通过发布文献求助，成功后即可免费获取论文全文。去求助

来源期刊

Analytical biochemistry 生物-分析化学

CiteScore

5.70

自引率

0.00%

发文量

283

审稿时长

44 days

期刊介绍： The journal''s title Analytical Biochemistry: Methods in the Biological Sciences declares its broad scope: methods for the basic biological sciences that include biochemistry, molecular genetics, cell biology, proteomics, immunology, bioinformatics and wherever the frontiers of research take the field.
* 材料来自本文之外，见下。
-- ==== Sys2Proof/Decode.lean ====
section
/-! DEFINITION. The decoder and the encoder, from the formats and maps of 03 R59 to R82 and the order of 03 R84. -/

namespace Sys2Proof

/-- The fields of an extended instruction: words 0, 1 and 2 (03 R67). -/
structure XF where
  op : BitVec 6
  sub : BitVec 7
  opt : BitVec 6 := 0
  b : BitVec 6 := 0
  a : BitVec 6 := 0
  d : BitVec 6 := 0
  rm : BitVec 3 := 0
  t2 : BitVec 4 := 0
  t1 : BitVec 4 := 0
  mz : Bool := false
  mask : BitVec 3 := 0
  relC : Bool := false
  relB : Bool := false
  relA : Bool := false
  relD : Bool := false
  c : BitVec 6 := 0
  w2 : BitVec 32 := 0
  deriving DecidableEq, Repr

/-- Word 0 of an extended instruction with length code lc (03 R67). -/
def XF.word0 (x : XF) (lc : BitVec 2) : Word := x.opt ++ x.b ++ x.a ++ x.d ++ x.op ++ lc

/-- Word 1 of an extended instruction (03 R67): SUB, RM, T2, T1, MZ, MK, REL (C, B, A, D), C. -/
def XF.word1 (x : XF) : Word :=
  x.sub ++ x.rm ++ x.t2 ++ x.t1 ++ BitVec.ofBool x.mz ++ x.mask ++ BitVec.ofBool x.relC ++ BitVec.ofBool x.relB
    ++ BitVec.ofBool x.relA ++ BitVec.ofBool x.relD ++ x.c

/-- The three words of an extended instruction, LC = 0b10 (03 R59, R67). -/
def XF.words (x : XF) : List Word := [x.word0 2, x.word1, x.w2]

/-- The five words of an extended instruction with a literal, LC = 0b11 (03 R59, R75). -/
def XF.litWords (x : XF) (lit : DWord) : List Word :=
  [x.word0 3, x.word1, x.w2, lit.extractLsb' 0 32, lit.extractLsb' 32 32]

/-- A base word followed by its literal, bits 31:0 first (03 R60, R66). -/
def litWords (w : Word) (lit : DWord) : List Word := [w, lit.extractLsb' 0 32, lit.extractLsb' 32 32]

/-- The fields that words 0, 1 and 2 hold (03 R67). -/
def XF.of (w0 w1 w2 : Word) : XF where
  op := w0.extractLsb' 2 6
  sub := w1.extractLsb' 25 7
  opt := w0.extractLsb' 26 6
  b := w0.extractLsb' 20 6
  a := w0.extractLsb' 14 6
  d := w0.extractLsb' 8 6
  rm := w1.extractLsb' 22 3
  t2 := w1.extractLsb' 18 4
  t1 := w1.extractLsb' 14 4
  mz := w1.getLsbD 13
  mask := w1.extractLsb' 10 3
  relC := w1.getLsbD 9
  relB := w1.getLsbD 8
  relA := w1.getLsbD 7
  relD := w1.getLsbD 6
  c := w1.extractLsb' 0 6
  w2 := w2

/-- The four operand fields with their REL flags (03 R70). -/
def XF.gD (x : XF) : GOp := ⟨x.relD, x.d⟩
def XF.gA (x : XF) : GOp := ⟨x.relA, x.a⟩
def XF.gB (x : XF) : GOp := ⟨x.relB, x.b⟩
def XF.gC (x : XF) : GOp := ⟨x.relC, x.c⟩

/-- What the base map gives at a major and function: the instruction, and the form with a literal where the map
marks one as accepted (03 R76 to R78). -/
structure Entry where
  plain : Instr
  lit : Option Instr
  deriving DecidableEq, Repr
The emphasis is on methods from the strictly analytical to the more preparative that would include novel approaches to protein purification as well as improvements in cell and organ culture. The actual techniques are equally inclusive ranging from aptamers to zymology. The journal has been particularly active in: -Analytical techniques for biological molecules- Aptamer selection and utilization- Biosensors- Chromatography- Cloning, sequencing and mutagenesis- Electrochemical methods- Electrophoresis- Enzyme characterization methods- Immunological approaches- Mass spectrometry of proteins and nucleic acids- Metabolomics- Nano level techniques- Optical spectroscopy in all its forms. The journal is reluctant to include most drug and strictly clinical studies as there are more suitable publication platforms for these types of papers.